Research statement

During my career, I developed rather diverse research interests in both theoretical statistics and probability. In particular there are four major areas in which I have made multiple contributions: generalized fiducial inference, methodology and theory for SiZer, analytical probability and application to engineering and finance. Currently I am also developing a new research interest in biological applications. I will now describe my contributions and future plans by area.


Generalized Fiducial Inference and related topics
funded by NSF grants DMS 1007520, DMS 0707037 and DMS 1512945)

A large percentage of my current effort is concerned with studying theoretical properties of generalized fiducial inference. R. A.Fisher's fiducial inference has been the subject of many discussions and controversies ever since he introduced the idea during the 1930s. The idea experienced a bumpy ride, to say the least, during its early years and one can safely say that it eventually fell into disfavor among mainstream statisticians. However, it appears to have made a resurgence recently under various labels such as generalized inference, confidence distributions, Dempster-Shafer calculus and its derivatives.

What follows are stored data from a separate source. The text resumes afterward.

/-- What the urgent STATUS may not touch: all but the STATUS request, the mute timer and the renewal mark. -/
structure TriggerWork (u t : State) : Prop where
  sbc : t.sbc = { u.sbc with requests.status := t.sbc.requests.status, mute := t.sbc.mute, renewal := t.sbc.renewal }
  rest : t = { u with sbc := t.sbc }

theorem requestStatus_work (s : State) : TriggerWork s (requestStatus s) := by
  unfold requestStatus; split <;> constructor <;> rfl

theorem urgent_work (s : State) : TriggerWork s (urgent s) := by
  unfold urgent
  split
  · split
    · constructor <;> rfl
    · exact requestStatus_work s
  · constructor <;> rfl

theorem raiseTriggers_work (b s : State) : TriggerWork s (raiseTriggers b s) := by
  unfold raiseTriggers
  split
  · exact urgent_work s
  · constructor <;> rfl

theorem raiseTriggers_eq (b s : State) : raiseTriggers b s = { s with sbc := (raiseTriggers b s).sbc } :=
  (raiseTriggers_work b s).rest

/-! ### The whole of an event -/

/-- The stages of an event: `a` after the tables, `b` after the flags and the contactor, `c` after the levels and lines. -/
theorem settle_stages (before s : State) :
    ∃ a b c, a = settleTables s ∧ b = noteChanges before a ∧ c = handOn (View.of before) b
      ∧ settle before s = { c with sbc := (settle before s).sbc }
      ∧ TableWork s a ∧ NoteWork a b ∧ LinesOnly b c ∧ TriggerWork c (settle before s) :=
  ⟨_, _, _, rfl, rfl, rfl, raiseTriggers_eq _ _, settleTables_work _, noteChanges_note _ _, handOn_linesOnly _ _,
    raiseTriggers_work _ _⟩

/-- What no event touches beyond its own block, the reply in SDO included. -/
theorem settle_kept (before s : State) :
    TablesKept s (settle before s) ∧ (settle before s).port.reply = s.port.reply := by
  obtain ⟨a, b, c, -, -, -, e, h1, h2, h3, h4⟩ := settle_stages before s
  have hc : (settle before s).ctl = c.ctl := by rw [e]
  have hs := h4.sbc
  rw [h3.sbc, h2.sbc, h1.sbc] at hs
  refine ⟨⟨?_, ?_, ?_, ?_, ?_, hs, ?_, ?_, ?_, ?_, ?_, ?_, ?_, ?_⟩, ?_⟩
  · rw [hc, h3.ctl, h2.ctl]; exact h1.ctl
  · rw [e]; exact h3.pins.trans (h2.pins.trans h1.pins)
  · rw [e]; exact h3.cfg.trans (h2.cfg.trans h1.cfg)
  · rw [e]; exact h3.lft.trans (h2.lft.trans h1.lft)
  · rw [e]; exact (congrArg PeerView.peers (h3.pv.trans h2.pv)).trans h1.peers
  · rw [e]; exact h3.floor.trans (congrArg Levels.floor (h2.lvl.trans h1.lvl))
  · rw [e]; exact h3.stress.trans (congrArg Permission.stress (h2.perm.trans h1.perm))
  · rw [e]; exact h3.stressTimer.trans (congrArg Permission.stressTimer (h2.perm.trans h1.perm))
  · rw [e]; refine h3.tripLatch.trans ?_; rw [h2.out, h1.out]
  · rw [e]; refine h3.activeDuty.trans ?_; rw [h2.out, h1.out]
  · rw [e]; exact h3.enable.trans (h2.enable.trans (congrArg Port.enable h1.port))
  · rw [e]; exact h3.pending.trans (h2.pending.trans h1.pending)
  · rw [e]; exact h3.due.trans (h2.due.trans h1.due)
  · rw [e]; exact h3.reply.trans (h2.reply.trans (congrArg Port.reply h1.port))

theorem settle_ctl (b s : State) : (settle b s).ctl = (checkJoin s).ctl := by
  obtain ⟨x, y, z, rfl, -, -, e, h1, h2, h3, h4⟩ := settle_stages b s
  rw [e]; exact h3.ctl.trans (h2.ctl.trans (settleTables_ctl s))

theorem settle_pv (b s : State) : (settle b s).pv = (checkJoin s).pv := by
  obtain ⟨x, y, z, rfl, -, -, e, h1, h2, h3, h4⟩ := settle_stages b s
  rw [e]; exact h3.pv.trans (h2.pv.trans (settleTables_pv s))

theorem settle_ziu (b s : State) : (settle b s).ziu = (settleTables s).ziu := by
  obtain ⟨x, y, z, rfl, -, -, e, h1, h2, h3, h4⟩ := settle_stages b s
  rw [e]; exact h3.ziu.trans h2.ziu

@[simp] theorem settle_pins (b s : State) : (settle b s).pins = s.pins := (settle_kept b s).1.pins
@[simp] theorem settle_cfg (b s : State) : (settle b s).cfg = s.cfg := (settle_kept b s).1.cfg
@[simp] theorem settle_lft (b s : State) : (settle b s).lft = s.lft := (settle_kept b s).1.lft
@[simp] theorem settle_peers (b s : State) : (settle b s).pv.peers = s.pv.peers := (settle_kept b s).1.peers
@[simp] theorem settle_floor (b s : State) : (settle b s).lvl.floor = s.lvl.floor := (settle_kept b s).1.floor
@[simp] theorem settle_stress (b s : State) : (settle b s).perm.stress = s.perm.stress := (settle_kept b s).1.stress
@[simp] theorem settle_stressTimer (b s : State) : (settle b s).perm.stressTimer = s.perm.stressTimer :=
  (settle_kept b s).1.stressTimer
@[simp] theorem settle_tripLatch (b s : State) : (settle b s).out.tripLatch = s.out.tripLatch :=
  (settle_kept b s).1.tripLatch
@[simp] theorem settle_activeDuty (b s : State) : (settle b s).out.activeDuty = s.out.activeDuty :=
  (settle_kept b s).1.activeDuty
@[simp] theorem settle_enable (b s : State) : (settle b s).port.enable = s.port.enable := (settle_kept b s).1.enable
@[simp] theorem settle_pending (b s : State) : (settle b s).pending = s.pending := (settle_kept b s).1.pending
@[simp] theorem settle_due (b s : State) : (settle b s).due = s.due := (settle_kept b s).1.due
@[simp] theorem settle_reply (b s : State) : (settle b s).port.reply = s.port.reply := (settle_kept b s).2

theorem settle_held (b s : State) : (settle b s).ctl.held = s.ctl.held := by rw [(settle_kept b s).1.ctl]
theorem settle_started (b s : State) : (settle b s).ctl.started = s.ctl.started := by rw [(settle_kept b s).1.ctl]
theorem settle_station (b s : State) : (settle b s).ctl.station = s.ctl.station := by rw [(settle_kept b s).1.ctl]
theorem settle_role (b s : State) : (settle b s).ctl.role = s.ctl.role := by rw [(settle_kept b s).1.ctl]
theorem settle_nodeTime (b s : State) : (settle b s).ctl.nodeTime = s.ctl.nodeTime := by rw [(settle_kept b s).1.ctl]

/-- R58, R159: all that an event can do to the node mode beyond its own block is to end the join. -/
theorem settle_mode (b s : State) : (settle b s).ctl.mode = s.ctl.mode
    ∨ (s.ctl.mode = .joining ∧ (settle b s).ctl.mode = .running ∧ (settle b s).pv.joinTimer = none) := by
  rw [settle_ctl, settle_pv]
  rcases checkJoin_cases s with ⟨e, -⟩ | ⟨e, h, -⟩
  · exact .inl (by rw [e])
  · exact .inr ⟨h, by rw [e]; rfl, by rw [e]; rfl⟩

theorem settle_joinTimer (b s : State) : (settle b s).pv.joinTimer = s.pv.joinTimer
    ∨ (s.ctl.mode = .joining ∧ (settle b s).ctl.mode = .running ∧ (settle b s).pv.joinTimer = none) := by
  rw [settle_ctl, settle_pv]
  rcases checkJoin_cases s with ⟨e, -⟩ | ⟨e, h, -⟩
  · exact .inl (by rw [e])
  · exact .inr ⟨h, by rw [e]; rfl, by rw [e]; rfl⟩

/-- R120, R121, R124: nothing that follows from an event raises the output cap. -/
theorem settle_output_le (b s : State) : (settle b s).perm.output ≤ s.perm.output := by
  obtain ⟨x, y, z, -, -, hz, e, h1, h2, -, -⟩ := settle_stages b s
  have hp : y.perm.output = s.perm.output := by rw [h2.perm, h1.perm]
  have hs : (settle b s).perm = z.perm := by rw [e]
  have hh := handOn_output_le (View.of b) y
  rw [hs, ← hp]
  exact hz ▸ hh

/-- The levels, caps and lines after an event are those of one last resolve from the inputs as they stand. -/
theorem settle_resolved (b s : State) : ∃ u, LinesOnly (noteChanges b (settleTables s)) u
    ∧ (settle b s).lvl = (resolve (View.of u) u).lvl ∧ (settle b s).perm = (resolve (View.of u) u).perm
    ∧ (settle b s).out = (resolve (View.of u) u).out ∧ View.of (settle b s) = View.of u
    ∧ (settle b s).cfg = u.cfg ∧ (settle b s).ctl = u.ctl := by
  obtain ⟨x, y, z, hx, hy, hz, e, -, -, -, -⟩ := settle_stages b s
  obtain ⟨u, hu, he, -⟩ := handOn_eq (View.of b) y
  have hr := resolve_linesOnly (View.of u) u
  have hzr : z = resolve (View.of u) u := hz.trans he
  have hl : (settle b s).lvl = z.lvl := by rw [e]
  have hp : (settle b s).perm = z.perm := by rw [e]
  have ho : (settle b s).out = z.out := by rw [e]
  have hc : (settle b s).cfg = z.cfg := by rw [e]
  have ht : (settle b s).ctl = z.ctl := by rw [e]
  have hv : View.of (settle b s) = View.of z := by rw [e]; simp only [View.of]
  subst hy hx
  rw [hl, hp, ho, hv, hc, ht, hzr]
  exact ⟨u, hu, rfl, rfl, rfl, hr.view, hr.cfg, hr.ctl⟩

end Sys2Proof.Machine
end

In these new guises fiducial inference has proved to be a useful tool for deriving statistical procedures for problems where frequentist methods with good properties were previously unavailable.

The aim of my work is to revisit the fiducial idea of Fisher from a fresh new angle. I do not attempt to derive a new paradox free theory of fiducial inference as I do not believe this is possible. Instead, with minimal assumptions I present a new simple fiducial recipe that can be applied to conduct statistical inference via the construction of generalized fiducial distributions. This recipe is designed to be fairly easily implementable in various practical applications, and can be applied regardless of the dimension of the parameter space, e.g., including nonparametric problems. I term the resulting inference generalized fiducial inference (GFI). A reader interested in learning more about generalized fiducial inference can consult our review article.

From the very beginning our work has been motivated by important applications in areas such as pharmaceutical statistics and metrology. Jointly with several of my students and collaborators at other institutions we applied the generalized fiducial methodology to important applied problems with a great success. In addition to methodological research I have also analyzed mathematical properties of generalized fiducial distribution proving that generalized fiducial distribution often gives rise to statistical procedures that have good statistical properties asymptotically. Fiducial based statistical procedures are also very competitive for small samples. This is shown by mounting evidence from several simulation studies giving practitioners an exciting new data analysis tool.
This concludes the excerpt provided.